* _EXTRACTED ENTRIES_
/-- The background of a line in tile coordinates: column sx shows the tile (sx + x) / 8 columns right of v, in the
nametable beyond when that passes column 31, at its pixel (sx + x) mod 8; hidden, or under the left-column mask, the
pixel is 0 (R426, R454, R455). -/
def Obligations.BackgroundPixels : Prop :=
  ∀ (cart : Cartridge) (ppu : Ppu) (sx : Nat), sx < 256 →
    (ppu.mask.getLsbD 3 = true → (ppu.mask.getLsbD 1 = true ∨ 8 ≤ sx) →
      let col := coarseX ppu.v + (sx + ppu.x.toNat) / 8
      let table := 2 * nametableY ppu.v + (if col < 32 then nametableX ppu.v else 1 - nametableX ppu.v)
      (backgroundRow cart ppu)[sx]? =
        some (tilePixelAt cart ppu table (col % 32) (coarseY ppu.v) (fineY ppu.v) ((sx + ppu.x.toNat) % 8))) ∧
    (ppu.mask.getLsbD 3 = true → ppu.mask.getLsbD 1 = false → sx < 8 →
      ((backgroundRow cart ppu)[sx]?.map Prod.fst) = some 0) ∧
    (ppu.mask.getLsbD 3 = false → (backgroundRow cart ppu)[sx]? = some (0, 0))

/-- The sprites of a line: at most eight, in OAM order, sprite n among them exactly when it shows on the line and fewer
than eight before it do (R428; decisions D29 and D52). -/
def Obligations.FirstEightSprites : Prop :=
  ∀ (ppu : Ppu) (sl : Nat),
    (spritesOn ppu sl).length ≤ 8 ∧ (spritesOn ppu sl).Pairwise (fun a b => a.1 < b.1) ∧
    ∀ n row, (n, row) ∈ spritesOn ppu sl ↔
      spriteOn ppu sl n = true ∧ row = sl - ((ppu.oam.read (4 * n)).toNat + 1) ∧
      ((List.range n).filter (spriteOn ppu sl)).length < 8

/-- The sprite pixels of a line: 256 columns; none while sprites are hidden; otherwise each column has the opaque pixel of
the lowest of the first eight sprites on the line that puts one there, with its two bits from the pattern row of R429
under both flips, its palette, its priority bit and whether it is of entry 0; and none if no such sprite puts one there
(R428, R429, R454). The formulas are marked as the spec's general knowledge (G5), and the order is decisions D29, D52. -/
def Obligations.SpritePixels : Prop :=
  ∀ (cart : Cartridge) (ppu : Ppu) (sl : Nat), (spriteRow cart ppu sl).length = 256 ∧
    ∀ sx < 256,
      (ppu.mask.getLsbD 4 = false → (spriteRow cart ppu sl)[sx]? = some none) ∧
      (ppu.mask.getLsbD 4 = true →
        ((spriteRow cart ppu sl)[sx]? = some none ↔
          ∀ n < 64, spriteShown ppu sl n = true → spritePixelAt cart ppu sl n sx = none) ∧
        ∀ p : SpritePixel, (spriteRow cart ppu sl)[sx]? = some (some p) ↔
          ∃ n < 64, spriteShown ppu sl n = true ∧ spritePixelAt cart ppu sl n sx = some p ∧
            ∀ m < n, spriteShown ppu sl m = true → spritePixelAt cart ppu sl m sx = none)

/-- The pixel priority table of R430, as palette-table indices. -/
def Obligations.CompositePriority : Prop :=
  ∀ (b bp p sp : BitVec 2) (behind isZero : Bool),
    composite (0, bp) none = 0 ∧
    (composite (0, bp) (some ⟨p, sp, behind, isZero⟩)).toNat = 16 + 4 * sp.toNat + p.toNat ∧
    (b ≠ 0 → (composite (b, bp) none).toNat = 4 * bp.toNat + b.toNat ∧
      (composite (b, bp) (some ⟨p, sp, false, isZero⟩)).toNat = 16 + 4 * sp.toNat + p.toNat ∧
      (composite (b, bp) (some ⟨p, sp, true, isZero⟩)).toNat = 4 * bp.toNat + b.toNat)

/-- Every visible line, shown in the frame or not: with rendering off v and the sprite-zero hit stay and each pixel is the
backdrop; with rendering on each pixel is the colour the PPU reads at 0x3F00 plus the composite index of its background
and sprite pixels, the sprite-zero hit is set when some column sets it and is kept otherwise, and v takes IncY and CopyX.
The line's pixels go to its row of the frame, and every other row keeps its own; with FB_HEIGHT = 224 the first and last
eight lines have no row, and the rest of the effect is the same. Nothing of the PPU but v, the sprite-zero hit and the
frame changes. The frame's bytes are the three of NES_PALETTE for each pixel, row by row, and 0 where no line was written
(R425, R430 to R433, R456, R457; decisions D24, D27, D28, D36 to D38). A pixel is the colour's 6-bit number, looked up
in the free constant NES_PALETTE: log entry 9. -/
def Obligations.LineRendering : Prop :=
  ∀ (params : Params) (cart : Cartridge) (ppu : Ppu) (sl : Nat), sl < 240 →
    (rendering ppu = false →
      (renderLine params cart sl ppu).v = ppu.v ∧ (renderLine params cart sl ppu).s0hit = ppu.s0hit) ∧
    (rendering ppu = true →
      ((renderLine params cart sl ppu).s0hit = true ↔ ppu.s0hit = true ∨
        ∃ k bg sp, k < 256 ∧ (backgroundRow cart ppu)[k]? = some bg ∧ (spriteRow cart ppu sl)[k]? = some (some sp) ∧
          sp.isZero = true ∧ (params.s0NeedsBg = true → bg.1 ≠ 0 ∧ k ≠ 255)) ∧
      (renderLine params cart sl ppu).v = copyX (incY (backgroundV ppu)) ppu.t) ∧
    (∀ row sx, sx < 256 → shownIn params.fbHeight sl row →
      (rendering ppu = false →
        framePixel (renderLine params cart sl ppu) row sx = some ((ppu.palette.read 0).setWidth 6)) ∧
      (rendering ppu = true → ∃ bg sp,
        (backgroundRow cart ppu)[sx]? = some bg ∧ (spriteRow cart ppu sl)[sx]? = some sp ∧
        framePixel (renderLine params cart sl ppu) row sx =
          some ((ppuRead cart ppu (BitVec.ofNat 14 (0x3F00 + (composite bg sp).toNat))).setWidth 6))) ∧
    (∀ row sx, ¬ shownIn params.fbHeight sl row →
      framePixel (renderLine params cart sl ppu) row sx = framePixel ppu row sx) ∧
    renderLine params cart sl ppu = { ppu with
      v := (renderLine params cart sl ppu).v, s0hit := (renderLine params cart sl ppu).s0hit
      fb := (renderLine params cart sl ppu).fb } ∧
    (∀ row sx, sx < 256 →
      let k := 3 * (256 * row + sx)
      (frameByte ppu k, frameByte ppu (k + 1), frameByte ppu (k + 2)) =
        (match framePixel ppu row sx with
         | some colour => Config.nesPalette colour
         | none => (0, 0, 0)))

* * *

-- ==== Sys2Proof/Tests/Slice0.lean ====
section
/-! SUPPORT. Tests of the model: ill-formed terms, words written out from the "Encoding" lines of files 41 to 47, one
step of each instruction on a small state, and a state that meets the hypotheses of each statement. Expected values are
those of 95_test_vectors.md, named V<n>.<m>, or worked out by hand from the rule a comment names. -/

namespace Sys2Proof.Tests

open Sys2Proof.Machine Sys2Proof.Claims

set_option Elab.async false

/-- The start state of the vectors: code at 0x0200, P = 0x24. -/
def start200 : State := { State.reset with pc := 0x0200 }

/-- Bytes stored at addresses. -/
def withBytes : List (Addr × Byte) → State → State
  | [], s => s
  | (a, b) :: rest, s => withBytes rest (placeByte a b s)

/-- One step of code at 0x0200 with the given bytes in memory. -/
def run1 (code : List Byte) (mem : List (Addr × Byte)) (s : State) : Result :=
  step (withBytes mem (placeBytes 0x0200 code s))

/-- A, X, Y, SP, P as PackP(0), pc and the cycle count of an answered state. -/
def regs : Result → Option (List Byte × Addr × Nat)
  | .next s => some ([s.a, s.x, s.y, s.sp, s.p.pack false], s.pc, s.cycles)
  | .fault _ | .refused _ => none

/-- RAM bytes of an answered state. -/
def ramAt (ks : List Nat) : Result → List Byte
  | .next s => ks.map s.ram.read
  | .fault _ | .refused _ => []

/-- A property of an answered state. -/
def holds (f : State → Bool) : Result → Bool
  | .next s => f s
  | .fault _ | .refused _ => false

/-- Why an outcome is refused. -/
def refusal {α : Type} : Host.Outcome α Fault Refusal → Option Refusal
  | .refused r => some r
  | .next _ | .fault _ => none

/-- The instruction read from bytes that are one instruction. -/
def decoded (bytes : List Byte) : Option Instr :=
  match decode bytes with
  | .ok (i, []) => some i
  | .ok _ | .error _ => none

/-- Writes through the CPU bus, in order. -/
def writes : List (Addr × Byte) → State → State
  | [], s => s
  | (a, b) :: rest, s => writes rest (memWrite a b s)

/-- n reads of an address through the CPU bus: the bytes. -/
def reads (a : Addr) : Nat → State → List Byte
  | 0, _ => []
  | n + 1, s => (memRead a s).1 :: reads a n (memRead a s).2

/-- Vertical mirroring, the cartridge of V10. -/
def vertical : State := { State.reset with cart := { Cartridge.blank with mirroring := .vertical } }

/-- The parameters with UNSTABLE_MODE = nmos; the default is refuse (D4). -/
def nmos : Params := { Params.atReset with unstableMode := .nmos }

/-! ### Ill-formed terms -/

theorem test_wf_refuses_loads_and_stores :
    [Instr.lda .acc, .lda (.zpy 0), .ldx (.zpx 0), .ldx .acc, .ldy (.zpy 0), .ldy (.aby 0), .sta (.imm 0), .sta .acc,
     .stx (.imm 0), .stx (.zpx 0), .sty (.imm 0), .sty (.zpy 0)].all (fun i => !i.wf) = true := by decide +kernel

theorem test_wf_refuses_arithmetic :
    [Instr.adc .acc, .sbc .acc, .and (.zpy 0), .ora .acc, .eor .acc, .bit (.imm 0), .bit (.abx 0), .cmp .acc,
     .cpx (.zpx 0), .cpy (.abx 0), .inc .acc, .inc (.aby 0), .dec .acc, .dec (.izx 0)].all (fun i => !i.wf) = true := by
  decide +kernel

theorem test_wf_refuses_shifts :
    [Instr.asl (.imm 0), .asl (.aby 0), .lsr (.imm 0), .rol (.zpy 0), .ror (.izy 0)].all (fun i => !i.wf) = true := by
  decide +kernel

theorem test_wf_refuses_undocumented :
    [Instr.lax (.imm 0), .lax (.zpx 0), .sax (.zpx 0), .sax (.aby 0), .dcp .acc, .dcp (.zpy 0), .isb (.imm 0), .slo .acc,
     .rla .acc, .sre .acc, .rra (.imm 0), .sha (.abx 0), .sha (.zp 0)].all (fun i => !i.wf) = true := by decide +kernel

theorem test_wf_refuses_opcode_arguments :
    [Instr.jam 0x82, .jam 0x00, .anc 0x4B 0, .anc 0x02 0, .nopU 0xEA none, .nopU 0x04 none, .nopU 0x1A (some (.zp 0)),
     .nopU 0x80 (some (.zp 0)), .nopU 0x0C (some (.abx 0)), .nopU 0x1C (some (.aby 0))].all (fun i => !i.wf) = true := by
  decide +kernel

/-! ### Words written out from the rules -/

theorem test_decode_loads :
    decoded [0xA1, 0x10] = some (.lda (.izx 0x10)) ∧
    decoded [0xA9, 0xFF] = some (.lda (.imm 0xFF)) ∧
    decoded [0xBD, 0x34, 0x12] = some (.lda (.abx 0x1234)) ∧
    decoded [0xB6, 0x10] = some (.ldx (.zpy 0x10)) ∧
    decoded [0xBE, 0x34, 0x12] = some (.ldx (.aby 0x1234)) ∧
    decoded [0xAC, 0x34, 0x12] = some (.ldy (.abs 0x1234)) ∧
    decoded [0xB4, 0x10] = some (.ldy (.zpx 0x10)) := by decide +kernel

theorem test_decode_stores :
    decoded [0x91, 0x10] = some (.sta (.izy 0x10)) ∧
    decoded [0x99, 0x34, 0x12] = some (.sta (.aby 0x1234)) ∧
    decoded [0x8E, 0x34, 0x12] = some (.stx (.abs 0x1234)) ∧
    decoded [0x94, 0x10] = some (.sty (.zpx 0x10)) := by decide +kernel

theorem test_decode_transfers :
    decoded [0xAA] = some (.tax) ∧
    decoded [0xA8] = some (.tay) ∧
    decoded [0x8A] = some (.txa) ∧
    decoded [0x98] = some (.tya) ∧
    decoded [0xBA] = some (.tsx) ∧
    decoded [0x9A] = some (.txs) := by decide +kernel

---

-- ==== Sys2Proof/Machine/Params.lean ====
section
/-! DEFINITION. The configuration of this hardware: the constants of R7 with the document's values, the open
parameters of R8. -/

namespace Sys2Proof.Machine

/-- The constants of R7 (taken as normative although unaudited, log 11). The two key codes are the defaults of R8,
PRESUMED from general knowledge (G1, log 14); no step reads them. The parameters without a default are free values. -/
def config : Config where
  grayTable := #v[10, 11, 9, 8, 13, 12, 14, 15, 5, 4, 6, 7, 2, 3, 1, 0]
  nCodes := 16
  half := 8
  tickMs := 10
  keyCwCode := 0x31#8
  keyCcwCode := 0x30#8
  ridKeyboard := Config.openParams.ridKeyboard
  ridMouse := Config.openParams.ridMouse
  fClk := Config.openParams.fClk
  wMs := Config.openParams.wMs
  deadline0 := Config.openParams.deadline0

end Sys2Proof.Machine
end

* _WORK TO COMPLETE_
Repeat exactly the lines of the listing above, from the one with "under both flips, its" down to the one with "(ppu.mask.getLsbD 4 = false"; both of those lines belong in the range.

* _ANSWER TO THE PROBLEM_
under both flips, its palette, its priority bit and whether it is of entry 0; and none if no such sprite puts one there
(R428, R429, R454). The formulas are marked as the spec's general knowledge (G5), and the order is decisions D29, D52. -/
def Obligations.SpritePixels : Prop :=
  ∀ (cart : Cartridge) (ppu : Ppu) (sl : Nat), (spriteRow cart ppu sl).length = 256 ∧
    ∀ sx < 256,
      (ppu.mask.getLsbD 4 = false → (spriteRow cart ppu sl)[sx]? = some none) ∧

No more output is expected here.